Collected data

- - - -

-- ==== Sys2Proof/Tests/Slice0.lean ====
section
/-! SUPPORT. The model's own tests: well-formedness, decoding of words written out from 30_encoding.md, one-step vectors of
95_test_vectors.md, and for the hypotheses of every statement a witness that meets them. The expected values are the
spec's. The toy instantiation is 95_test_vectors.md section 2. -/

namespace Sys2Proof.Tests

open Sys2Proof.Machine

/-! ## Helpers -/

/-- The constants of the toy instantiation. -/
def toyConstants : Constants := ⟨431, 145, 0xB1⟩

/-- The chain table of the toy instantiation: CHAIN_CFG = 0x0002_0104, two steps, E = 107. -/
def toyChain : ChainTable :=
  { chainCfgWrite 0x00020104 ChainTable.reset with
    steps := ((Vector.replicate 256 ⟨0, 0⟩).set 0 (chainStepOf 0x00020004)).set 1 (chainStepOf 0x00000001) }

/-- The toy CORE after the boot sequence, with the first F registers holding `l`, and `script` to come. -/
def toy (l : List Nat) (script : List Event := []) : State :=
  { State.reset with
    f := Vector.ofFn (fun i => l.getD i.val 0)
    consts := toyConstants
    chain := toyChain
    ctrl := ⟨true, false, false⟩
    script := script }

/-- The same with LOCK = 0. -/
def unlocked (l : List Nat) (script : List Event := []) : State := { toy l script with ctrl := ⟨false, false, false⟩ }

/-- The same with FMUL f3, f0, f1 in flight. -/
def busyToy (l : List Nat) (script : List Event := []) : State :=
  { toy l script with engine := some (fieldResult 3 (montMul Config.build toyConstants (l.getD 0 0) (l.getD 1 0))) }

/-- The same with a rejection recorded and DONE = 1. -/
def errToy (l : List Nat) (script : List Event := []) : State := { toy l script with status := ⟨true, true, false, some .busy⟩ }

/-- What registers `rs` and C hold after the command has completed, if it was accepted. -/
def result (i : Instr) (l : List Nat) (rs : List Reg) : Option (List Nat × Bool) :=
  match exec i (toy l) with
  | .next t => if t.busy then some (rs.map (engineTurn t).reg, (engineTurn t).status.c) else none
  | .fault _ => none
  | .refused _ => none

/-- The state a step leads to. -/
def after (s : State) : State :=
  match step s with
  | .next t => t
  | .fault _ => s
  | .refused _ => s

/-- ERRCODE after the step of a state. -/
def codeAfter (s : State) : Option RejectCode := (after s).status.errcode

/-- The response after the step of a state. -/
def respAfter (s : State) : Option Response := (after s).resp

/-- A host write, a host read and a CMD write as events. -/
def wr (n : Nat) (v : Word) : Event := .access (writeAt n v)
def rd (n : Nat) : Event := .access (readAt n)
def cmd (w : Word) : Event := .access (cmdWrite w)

- - - -

Brief: Give again exactly, and only, the lines above starting at the one with "namespace Sys2Proof.Tests" and ending at the one with "was accepted. -/".

The answer:
namespace Sys2Proof.Tests

open Sys2Proof.Machine

/-! ## Helpers -/

/-- The constants of the toy instantiation. -/
def toyConstants : Constants := ⟨431, 145, 0xB1⟩

/-- The chain table of the toy instantiation: CHAIN_CFG = 0x0002_0104, two steps, E = 107. -/
def toyChain : ChainTable :=
  { chainCfgWrite 0x00020104 ChainTable.reset with
    steps := ((Vector.replicate 256 ⟨0, 0⟩).set 0 (chainStepOf 0x00020004)).set 1 (chainStepOf 0x00000001) }

/-- The toy CORE after the boot sequence, with the first F registers holding `l`, and `script` to come. -/
def toy (l : List Nat) (script : List Event := []) : State :=
  { State.reset with
    f := Vector.ofFn (fun i => l.getD i.val 0)
    consts := toyConstants
    chain := toyChain
    ctrl := ⟨true, false, false⟩
    script := script }

/-- The same with LOCK = 0. -/
def unlocked (l : List Nat) (script : List Event := []) : State := { toy l script with ctrl := ⟨false, false, false⟩ }

/-- The same with FMUL f3, f0, f1 in flight. -/
def busyToy (l : List Nat) (script : List Event := []) : State :=
  { toy l script with engine := some (fieldResult 3 (montMul Config.build toyConstants (l.getD 0 0) (l.getD 1 0))) }

/-- The same with a rejection recorded and DONE = 1. -/
def errToy (l : List Nat) (script : List Event := []) : State := { toy l script with status := ⟨true, true, false, some .busy⟩ }

/-- What registers `rs` and C hold after the command has completed, if it was accepted. -/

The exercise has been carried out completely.